Tuesday 15 May 2012 | Published in Regional


Triathletes will today try to best a record that is now 10 years old in the round Rarotonga cycle race, the Tour de Raro.

The Triathlon Association’s main cycle race known as the Turtles Tees Tour de Raro will be held today starting at 4.45pm in the town centre.

It is 10 years ago this month that the race record of 42 minutes 16 seconds was set by Australian ironman triathlete Luke Bell. New Zealand’s Cathy McManus holds the women’s record with her time 45:44.

Geoff Stoddart and Jennie George claim the local race records, having completed the ride in 44:38 and 45:47 respectively.

The event is kindly sponsored by long time supporter TurtlesTees Sportswear.

Last year 51 cyclists raced on a wet and windy day, down on the previous year’s field of 87 riders. It is expected that at least 50 riders will enter.

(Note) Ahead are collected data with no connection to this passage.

-- ==== Sys2Proof/Machine/TrustOps.lean ====
section
/-! DEFINITION. Firmware images and the boot chain, as operations: 18_trust R509-R512. -/
namespace Sys2Proof.Machine

/-- The bytes of a firmware slot (R395, R509). -/
def State.slotBytes (s : State) (slot : Bool) : List Byte :=
  (if slot then s.trust.img1 else s.trust.img0).getD (Config.slotImage (if slot then 1 else 0))

/-- A field of an image header: `n` bytes from byte `i`, little-endian (R509). -/
def imageField (img : List Byte) (i n : Nat) : Nat := ofLe (slice img i n)

/-- FW_VER, SVN and KEY_SLOT of an image. -/
def imageVer (img : List Byte) : Nat := imageField img 12 4
def imageSvn (img : List Byte) : Nat := imageField img 16 4
def imageKeySlot (img : List Byte) : Nat := imageField img 6 2

/-- All bytes are 0. -/
def allZero (bs : List Byte) : Bool := bs.all fun b => decide (b = 0)

/-- A Claord slot holds a key that is not revoked (R508). -/
def Trust.claordOk (t : Trust) (slot : Nat) : Bool :=
  decide (slot < 4) && !allZero (Config.claordKey slot) && !t.crevoke.getLsbD slot

/-- An Axaro slot holds a key that is not revoked. -/
def Trust.axaroOk (t : Trust) (slot : Nat) : Bool :=
  decide (slot < 4) && decide (mapGet 0 t.akey slot ≠ 0) && !t.arevoke.getLsbD slot

/-- HEADER: MAGIC, HDR_VER, BODY_LEN and the reserved fields. -/
def headerOk (img : List Byte) : Bool :=
  imageField img 0 4 = 0x4D484657 && imageField img 4 2 = 1 && decide (1024 ≤ img.length) && decide (img.length ≤ 8388608) &&
  imageField img 8 4 + 256 = img.length && decide (imageField img 20 4 < 2) && allZero (slice img 28 4) &&
  allZero (slice img 192 64)

/-- The stages of R510 in order, each with its code; 8 stands for the rollback stage. -/
def Trust.stages (t : Trust) (img : List Byte) : List (Nat × Bool) :=
  [ (1, headerOk img),
    (2, t.claordOk (imageKeySlot img)),
    (3, (sha512 (slice img 96 32)).take 32 = Config.claordKey (imageKeySlot img)),
    (4, Config.signatureOk (slice img 96 32) (sha512 (img.take 128)) (slice img 128 64)),
    (5, slice img 32 64 = sha512 (img.drop 256)),
    (6, decide (imageField img 24 4 ≤ Config.romVer.toNat)),
    (7, imageField img 20 4 % 2 = 0 || t.lc = 0 || t.lc = 3),
    (8, decide (t.minSvn ≤ imageSvn img)) ]

/-- The first failing stage of an image; 0 where it passes. -/
def Trust.failing (t : Trust) (img : List Byte) : Nat :=
  match (t.stages img).find? fun p => !p.2 with
  | some p => p.1
  | none => 0

/-- Steps 1 and 2 of the boot ROM (R511): the revert, and the trial that is used up. -/
def BootRec.started (b : BootRec) : BootRec :=
  let c : BootRec := if b.trial && b.tries = 0 then { slot := !b.slot, trial := false, tries := 0 } else b
  if c.trial then { c with tries := c.tries - 1 } else c

/-- The ROM draws ID_SEED at the first boot in FACTORY (R515). -/
def State.seeded (s : State) : State :=
  if s.trust.lc = 0 && s.trust.idSeed = 0 then { s.drawn with trust.idSeed := Config.random s.free } else s

/-- The boot ROM after the wipe (R511, R512): SLOT is verified, and the other slot only if it fails. With
neither slot good nothing is loaded. -/
def State.bootSlot (s : State) : State :=
  let b := s.trust.boot.started
  let first := s.trust.failing (s.slotBytes b.slot)
  let other := if first = 0 then 0 else s.trust.failing (s.slotBytes (!b.slot))
  let slot := if first = 0 then b.slot else !b.slot
  { s with
    trust.boot := b, trust.staged := false, trust.confirmed := !b.trial
    trust.loaded := first = 0 || other = 0, trust.runSlot := slot
    trust.fail0 := if b.slot then other else first, trust.fail1 := if b.slot then first else other }

/-- The boot ROM (R511, R515). -/
def State.bootRom (s : State) : State := s.seeded.bootSlot

/-- The image that runs. -/
def State.runningImage (s : State) : List Byte := s.slotBytes s.trust.runSlot

/-- `n` bytes of a list, with zeros beyond its end. -/
def fitBytes (n : Nat) (bs : List Byte) : List Byte := (bs ++ List.replicate n 0).take n

end Sys2Proof.Machine
end

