/-- Cause BLOCK clears at the switch frame and the elements hand back (R220, R144). -/
def State.clearBlock (es : List Nat) (s : State) : State :=
  s.modElems es fun e x =>
    if x.cBlock then { x with cBlock := false }.released (handoverOf s.loops e).dwell s.hbFrame else x

/-- Captures of the elements end aborted (R134). -/
def State.abortFor (es : List Nat) (s : State) : State :=
  { s with
    loops.captures := mapListed none (fun _ c => c.map fun x =>
      if es.contains x.element && (x.state = .armed || x.state = .running) then { x with state := .aborted } else x) s.loops.captures }

/-- LOOP_CELL_SWITCH (R220): at the switch frame spare cell 21 takes over a loop cell's slots. One that fails its own
self-test completes with FAILED, and the rest of the pool is tried (R223). -/
def execLoopCellSwitch (region block cell : Nat) (selfTest : Bool) (s : State) : Host.Outcome State Fault Refusal :=
  .next <| match s.cal.subst.find? fun x => x.region = region && x.block = block && x.cell = cell && !x.whole && decide (x.switchAt ≤ s.now) with
    | none => s
    | some x =>
      let loc := s.location region block
      let es := cellElements region block cell
      let phys := s.physBlock region block
      let was := if mapGet 0 s.cal.map.cellSub loc = cell + 1 then 21 else cell
      let s1 := { s with cal.subst := s.cal.subst.filter (· ≠ x), cal.map.cellSub := mapSet 0 s.cal.map.cellSub loc (cell + 1) }
      let s2 := (s1.logSubstAt x.switchAt 1 x.cause x.source (locLoop region block cell) (locLoop region phys was)
        (locLoop region phys 21) (if selfTest then 0 else 1) 0 x.events).raise 155
      if selfTest then
        ((({ s2 with cal.lost := s2.cal.lost.filter (· ≠ (region, block, some cell)) }.abortFor es).clearBlock es).repairDone loc).checkDegraded
      else (s2.holdBlock es).wantCell region block cell 2 x.source x.events

/-- BLOCK_SWITCH (R221): at the switch frame block 16 takes over a block. -/
def execBlockSwitch (region block : Nat) (selfTest : Bool) (s : State) : Host.Outcome State Fault Refusal :=
  .next <| match s.cal.subst.find? fun x => x.region = region && x.block = block && x.whole && decide (x.switchAt ≤ s.now) with
    | none => s
    | some x =>
      let es := blockElements region block
      let old := blockSource region block
      let s1 := { s with cal.subst := s.cal.subst.filter (· ≠ x), cal.map.blockSub := mapSet 0 s.cal.map.blockSub region (block + 1) }
      let s2 := (s1.logSubstAt x.switchAt 2 x.cause x.source (locLoop region block 0) (locLoop region block 0) (locLoop region 16 0)
        (if selfTest then 0 else 1) 0 x.events).raise 155
      if selfTest then
        ((({ s2 with cal.lost := s2.cal.lost.filter fun l => !(l.1 = region && l.2.1 = block) }.abortFor es).clearBlock es).repairDone old).checkDegraded
      else (s2.holdBlock es).loseBlock region block
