/-- The copies of HA and HB: content is taken once, from HA where their payloads differ (R412). -/
def State.takeCopy (chanB : Bool) (slot node : Nat) (payload : List Byte) (body : HedgeBody) (stamp : Int) (s : State) : State :=
  let first := s.hedge.last.filter fun p => p.1 = slot
  let s1 := { s with hedge.last := some (slot, payload) }
  match first with
  | none => s1.takeContent node body stamp
  | some p =>
    if p.2 = payload then s1
    else
      let s2 := s1.countHedge 7 false
      if chanB then { s2 with hedge.last := s.hedge.last } else s2.takeContent node body stamp

/-- A frame is accepted on a channel. -/
def State.accepted (chanB sync : Bool) (s : State) : State :=
  let s1 := { s with hedge.frameNow := true }.countHedge 0 chanB
  if sync then s1.modChan chanB fun c => { c with syncNow := true } else s1

/-- A COLDSTART node aborts to LISTEN (R422). -/
def State.coldAbort (s : State) : State := (s.listen).countHedge 9 false

/-- A node adopts the shelf from a heartbeat (R423): P, the cycle count and θ. Where its source is HEDGE and STEPPED is 0
it makes its single step to shelf time (02 R59): the step takes θ to 0 on its tick, and the slots keep their places. -/
def State.integrate (h : Heartbeat) (cycle d : Nat) (stamp : Int) (s : State) : State :=
  let off : Int := 16 * ((h.tTx : Int) + d) - stamp
  let step := !s.stepTaken && s.stepsBy .hedge
  let s1 := if step then
      { s.measurement .hedge 0 0 (BitVec.ofInt 96 ((s.tb.counter.toNat : Int) + off * 2 ^ 28)) with tb.loadKeeps := true }
    else s
  let s2 := { s1 with
    hedge := { s1.hedge.cleared with
      hstate := .integrating, phase := h.phase, cycle := cycle, theta := off, shift := s1.tb.shiftS
      thetaAt := s1.now, rate := 0, whole := false, consistent := 0, prevValues := [], noSync := 0, noFrame := 0 } }
  { s2 with hedge.start16 := s2.cycleStartNow, hedge.incrs := (s2.tb.incr, s2.tb.incr) }

/-- A valid frame in LISTEN or COLDSTART: a startup or sync frame of another node aborts COLDSTART, and a
heartbeat with SYNC or STARTUP starts integration, and is accepted by the schedule that it gives. -/
def State.foundShelf (chanB : Bool) (slot : Nat) (x : HedgeHead) (body : HedgeBody) (stamp : Int) (s : State) : State :=
  if !(x.sync || x.startup) then s
  else
    let s1 := if s.hedge.hstate = .coldstart then s.coldAbort else s
    match body with
    | .heartbeat h =>
      ((s1.integrate h x.cycle (s.hedge.cfg.delay chanB) stamp).accepted chanB x.sync).takeCopy chanB slot x.node x.payload body stamp
    | _ => s1

/-- A frame whose read-back on a channel has come. -/
def SentFrame.came (chanB : Bool) (f : SentFrame) : SentFrame := if chanB then { f with readB := true } else { f with readA := true }

/-- A frame of the node itself comes back on a channel (R433): valid and accepted, and as it was sent, or not. -/
def State.ownFrame (chanB ok sync : Bool) (frameId : Nat) (bytes : List Byte) (s : State) : State :=
  let same := ok && s.hedge.sent.any fun f => f.frameId = frameId && f.bytes = bytes
  let s1 := { s with hedge.sent := s.hedge.sent.map fun (f : SentFrame) =>
      if f.frameId = frameId then f.came chanB else f }
  (if ok then s1.accepted chanB sync else s1).readBack chanB same

/-- A read-back of the node is awaited in a slot on a channel. -/
def Hedge.awaits (h : Hedge) (chanB : Bool) (slot : Nat) : Bool :=
  h.sent.any fun f => f.frameId = slot && !(if chanB then f.readB else f.readA)

/-- The number of the counter of the first check of R411 that a frame fails. The slot and cycle of arrival are
known to a node that keeps a cycle. -/
def Hedge.frameFault (h : Hedge) (placed : Bool) (slot : Nat) (bs : List Byte) : Option Nat :=
  let x := readHead bs
  if !lenMatches bs then some 3
  else if !crcMatches bs then some 2
  else if x.cfgId ≠ h.cfg.cfgId then some 4
  else if placed && (x.frameId ≠ slot || x.cycle ≠ h.cycle % 64) then some 3
  else if decide (x.frameId < 16) && x.node ≠ x.frameId then some 3
  else none

/-- The minislot in which a frame starts, by its stamp on a channel (R416). -/
def State.minislotOf (chanB : Bool) (stamp : Int) (s : State) : Nat :=
  let x := (s.shelfTime stamp - 16 * s.hedge.cfg.delay chanB) % (16 * max 1 s.hNs : Nat)
  ((x / 16 - 4000 * s.hedge.cfg.ns + 500) / 1000 + 1).toNat

/-- The place of a frame that arrives: its static slot, or 31 plus the minislot counter of the channel where it starts
(R411, R416). -/
def State.placeOf (chanB : Bool) (slot : Nat) (stamp : Int) (s : State) : Nat :=
  if slot < 32 then slot else 31 + (s.hedge.chan chanB).counter (s.minislotOf chanB stamp)

/-- A frame in the dynamic segment holds the minislot counter of its channel (R416). -/
def State.heldBy (chanB : Bool) (slot n : Nat) (stamp : Int) (s : State) : State :=
  if slot < 32 then s else s.modChan chanB (Chan.holds (s.minislotOf chanB stamp) n)

/-- A frame on a channel that the node reads. -/
def State.hedgeFrame (chanB : Bool) (slot : Nat) (rx : HedgeRx) (stamp : Int) (s : State) : State :=
  let h := s.hedge
  let place := s.placeOf chanB slot stamp
  let own := h.awaits chanB place
  let cold := h.hstate = .coldstart && decide (slot < 32)
  match rx with
  | .undecodable =>
    let s1 := s.countHedge 1 chanB
    let s2 := if own then s1.ownFrame chanB false false place [] else s1
    if cold then s2.coldAbort else s2
  | .frame bs =>
    let placed := h.hstate = .integrating || h.hstate = .active || h.hstate = .passive || own
    let s0 := s.heldBy chanB slot bs.length stamp
    match h.frameFault placed place bs with
    | some i =>
      let s1 := s0.countHedge i chanB
      let s2 := if own then s1.ownFrame chanB false false place bs else s1
      if cold then s2.coldAbort else s2
    | none =>
      let x := readHead bs
      let body := readBody bs
      if !placed then s0.foundShelf chanB place x body stamp
      else
        let dt : Int := mag (s.frameDelta slot chanB stamp)
        let fits := decide (dt ≤ 16 * h.cfg.pw)
        let s1 := if fits then s0 else s0.countHedge 5 chanB
        if own then s1.ownFrame chanB fits x.sync place bs
        else
          let s2 := if x.sync && x.node ≠ h.node && decide (dt ≤ 32000) then s1.measureSync chanB x.node body stamp else s1
          if fits then (s2.accepted chanB x.sync).takeCopy chanB place x.node x.payload body stamp else s2

/-- HEDGEROW_FRAME_RECEIVED (R411). A frame in static slot `slot`, or in the dynamic segment where `slot` is 32 or more.
`elapsedPs` places its time-stamp point against the last tick (R402, 02 R553). -/
def execHedgerowFrameReceived (chanB : Bool) (slot : Nat) (rx : HedgeRx) (elapsedPs : Int) (s : State) : Host.Outcome State Fault Refusal :=
  .next <|
    if s.hedge.hstate = .off || !(if chanB then s.hedge.cfg.chanB else s.hedge.cfg.chanA) then s
    else s.hedgeFrame chanB slot rx ((s.captureAt elapsedPs : Int) * 16 / 2 ^ 32)

/-! Start-up (R420, R421). -/

/-- LISTEN_TIMEOUT (R420). The listen timeout of a coldstart node: it enters COLDSTART with its key slot at this
moment. -/
def execListenTimeout (s : State) : Host.Outcome State Fault Refusal :=
  .next <|
    let h := s.hedge
    if h.hstate = .listen && h.coldNode && decide (h.listenAt ≤ s.up) then
      { s with hedge := { h.cleared with
          hstate := .coldstart, theta := 0, thetaAt := s.now, rate := 0, cycle := 0, noSync := 0, noFrame := 0, shift := s.tb.shiftS
          phase := (((s.now : Int) - s.tb.shiftS - 4000 * (h.node : Int)) % ((max 1 s.hNs : Nat) : Int)).toNat
          start16 := 16 * ((s.now : Int) - 4000 * (h.node : Int)), incrs := (s.tb.incr, s.tb.incr) } }
    else s

/-! Synchronisation (R426-R430). -/

/-- HEDGEROW_MIDPOINT (R426). After the last static slot the midpoint of the cycle's values is formed. -/
def execHedgerowMidpoint (s : State) : Host.Outcome State Fault Refusal :=
  .next <|
    let h := s.hedge
    if !h.cycling || h.midDone || !s.pastInCycle (4 * h.cfg.ns) then s
    else
      let l := h.counted.map (·.o)
      let m := midpoint l
      let s1 := { s with
        hedge.mid := m, hedge.midDone := true, hedge.lastN := l.length, hedge.lastK := discardsOf l.length
        hedge.lastO := m.getD h.lastO }
      if 8 < h.syncNodes.length + (if h.isSync then 1 else 0) then s1.countHedge 12 false else s1

/-- The cumulative shift that the Hedgerow cycle takes in this NIT: that of the common boundary nearest to it, with a step
decided for one that lies ahead by less than half a cycle (02 R66, R407; DEDUCED, log 30). -/
def State.nitShift (s : State) : Int :=
  match s.nextCommon with
  | some t => s.tb.shiftS + (if t ≤ s.now + s.hNs / 2 then s.tb.dNext.getD 0 else 0)
  | none => s.tb.shiftS

/-- o of the cycle passes to the servo as a measurement of source HEDGE (R427, R429). A coldstart node that has not made
its single step makes it at its entry into ACTIVE (R421). -/
def State.hedgeMeasure (o rEst : Int) (s : State) : State :=
  if s.hedge.hstate = .passive || (s.hedge.hstate = .coldstart && !s.tb.stepped) then s
  else s.applyPtp.measurement .hedge o rEst (BitVec.ofInt 96 ((s.tb.counter.toNat : Int) - o * 2 ^ 28))

/-- HEDGEROW_CORRECTION (R427). 1 µs into the NIT θ is corrected by the slot error at the end of the static segment, a
shift step of the schedule cycle takes effect on the Hedgerow cycle, and o passes to the servo of a node with source
HEDGE. -/
def execHedgerowCorrection (s : State) : Host.Outcome State Fault Refusal :=
  .next <|
    let h := s.hedge
    if !h.cycling || !h.midDone || h.corrected || !s.pastInCycle (4 * h.cfg.ns + h.cfg.nm + 1) then s
    else
      let s0 := { s with hedge.corrected := true, hedge.shift := s.nitShift }
      match h.mid with
      | none => s0
      | some o =>
        let e := o + s.thetaAt (h.start16 + 64000 * h.cfg.ns)
        let s1 := { s0 with hedge.theta := -o, hedge.thetaAt := s.now, hedge.eps := e }
        let s2 := if h.hstate = .active && decide (mag e > 24000) then s1.goPassive else s1
        s2.hedgeMeasure o h.rEst

/-- The rate limit of R430, in 10^-12. -/
def rateLimit : Int := 200000000

/-- The rate update of an odd cycle (R428), with whether the rate was within its limit (R430). -/
def State.rateUpdate (s : State) : State :=
  let h := s.hedge
  let l := (if h.isSync then [0] else []) ++ rateValues h.prevValues h.counted
  match (if h.cycle % 2 = 1 then midpoint l else none) with
  | none => s
  | some r =>
    let ok := decide (mag (r + h.rate) ≤ rateLimit)
    let rin := roundDiv (incrRate h.incrs.1 + incrRate h.incrs.2) 2
    let s1 := { s.foldTheta with hedge.rate := -r, hedge.rho := r, hedge.rEst := r - rin, hedge.rateOk := ok }
    if h.hstate = .active && !ok then s1.goPassive else s1

/-- Missed heartbeats of other nodes (R434): of those heard since the start, and of the partner. -/
def State.missedHeartbeats (s : State) : State :=
  let known := (s.hedge.heard.map (·.1)) ++
    (if s.unit.pair.paired && !(s.hedge.heard.any fun p => p.1 = s.unit.pair.partner) then [s.unit.pair.partner] else [])
  (known.filter fun n => !s.hedge.heardNow.contains n).foldl (fun t n =>
    { t with hedge.missed := mapMod 0 t.hedge.missed n (· + 1) }.countHedge 8 false) s

/-- What a channel notes at the end of a cycle (R432). -/
def Chan.ended (c : Chan) : Chan := { c with syncRun := if c.syncNow then min 4 (c.syncRun + 1) else 0, syncNow := false }

/-- The cycle was consistent (R423, R430): |ε| within PW. -/
def Hedge.consistentNow (h : Hedge) : Bool := h.corrected && h.mid.isSome && decide (mag h.eps ≤ 16 * h.cfg.pw)

/-- A node enters ACTIVE. -/
def State.enterActive (s : State) : State := { s with hedge.hstate := .active, hedge.consistent := 0, hedge.noSync := 0, hedge.noFrame := 0 }

/-- The single step as a step of zero of a coldstart node with source HEDGE (R421, 02 R59). -/
def State.zeroStep (s : State) : State := if s.stepTaken then s else s.measurement .hedge 0 0 s.tb.counter

/-- Start-up, return and loss at the end of a cycle (R421, R423, R430, R431). -/
def State.cycleState (s : State) : State :=
  let h := s.hedge
  match h.hstate with
  | .coldstart => if 2 ≤ h.cycle then s.enterActive.zeroStep else s
  | .integrating =>
    if !h.whole then { s with hedge.whole := true }
    else if h.values = [] || !h.consistentNow then s.listen
    else if 1 ≤ h.consistent then s.enterActive
    else { s with hedge.consistent := h.consistent + 1 }
  | .active => if (8 ≤ h.noSync && !h.isSync) || 8 ≤ h.noFrame then s.syncLost else s
  | .passive =>
    if 8 ≤ h.noSync then s.listen
    else if !(h.consistentNow && h.rateOk) then { s with hedge.consistent := 0 }
    else if 1 ≤ h.consistent then s.enterActive
    else { s with hedge.consistent := h.consistent + 1 }
  | _ => s

/-- The next cycle opens. -/
def State.nextCycle (s : State) : State :=
  let h := s.hedge
  { s with
    hedge := { h.cleared with
      cycle := h.cycle + 1, start16 := s.cycleStartNow, prevValues := h.counted, incrs := (h.incrs.2, s.tb.incr) } }

/-- HEDGEROW_CYCLE_END: R428. -/
def execHedgerowCycleEnd (s : State) : Host.Outcome State Fault Refusal :=
  .next <|
    if !s.hedge.cycling || decide (s.cycleStartNow - s.hedge.start16 < 8 * (s.hNs : Nat)) then s
    else
      let was := s.hedge.integrated
      let heard := s.hedge.heardNow.contains s.unit.pair.partner
      let s1 := s.unread.missedHeartbeats
      let r := s1.rateUpdate
      let h := r.hedge
      let s2 := { r with hedge := { h with
        a := h.a.ended, b := h.b.ended
        noSync := if h.values = [] then h.noSync + 1 else 0, noFrame := if h.frameNow then 0 else h.noFrame + 1 } }
      let s3 := s2.cycleState.checkIntegrated was
      let s4 := if s3.hedge.cycling then s3.nextCycle else s3
      let s5 := if s4.tb.cycleC = 0 && s4.hedgeUp then s4.applyAtCommon else s4
      s5.partnerCycle heard

/-! HEDGE commands (R436). -/

/-- The fields of a configuration. -/
def HedgeCfg.fields (c : HedgeCfg) : List Int :=
  [(c.hUs : Int), c.ns, c.nm, c.pw, c.dA, c.dB, c.tenLead, b2i c.syncNode, (c.cfgId.toNat : Int), b2i c.chanA, b2i c.chanB]
    ++ (c.slots ++ c.frameIds).flatMap fun p => [(p.1 : Int), (p.2 : Int)]

/-- What HEDGE_GET_STATUS returns of a node's last heartbeat. -/
def Heartbeat.fields (h : Heartbeat) : List Int :=
  [(h.tTx : Int), h.phase, h.mode.code, b2i h.control, b2i h.pref, b2i h.unit, b2i h.paired, h.hstate, h.source.code
   , b2i h.stepped, b2i h.locked, b2i h.severe, h.partner, (h.epoch.toNat : Int), (h.genNum.toNat : Int)]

Cyclists should note that several groups of riders spaced a few hundred metres apart will form in the first few kilometres of the race depending on riders abilities.

Cyclists are asked to order themselves on the start line with the expected fastest riders at the front and the slower near the rear.

The Tour de Raro race goes clockwise – the opposite direction to the triathlon cycle.

Organisers are asking people to take extra care in the first two kilometres of the race, especially at the roundabout and through to Tupapa village, where traffic islands and intersections may act as obstacles.

Under triathlon association rules, cyclists are not allowed to use aero bars when riding within the peloton group.

Only once riders have reduced to groups of four or less in line are aero bar positions acceptable. To avoid accidents, do not follow too closely.

If conditions are windy, extra care will be required by all riders.

Avoid following too close and be especially wary of sideways movement in wind gusts. Cyclists might best position themselves behind rather than beside.

A police motorcycle escort will proceed 50 metres in front of the leading riders.

The Triathlon Association has arranged electronic timing of the race by Sports Timing New Zealand Ltd under the skilled management of Richard Brewer and Stuart White.

An ankle strapped transponder will be allocated to official entrants. The finish line arrangements, in a coned off section of the road, will be advised in a race briefing shortly before the start.

Cyclist are asked to gather at the start line area from 3.45pm to get your name on the start board and receive a transponder.

Within an hour of start time, most riders will have circled the island and be ready to wind down at the after race function and prizegiving to be held at the Edgewater Resort and Spa from 7.30pm.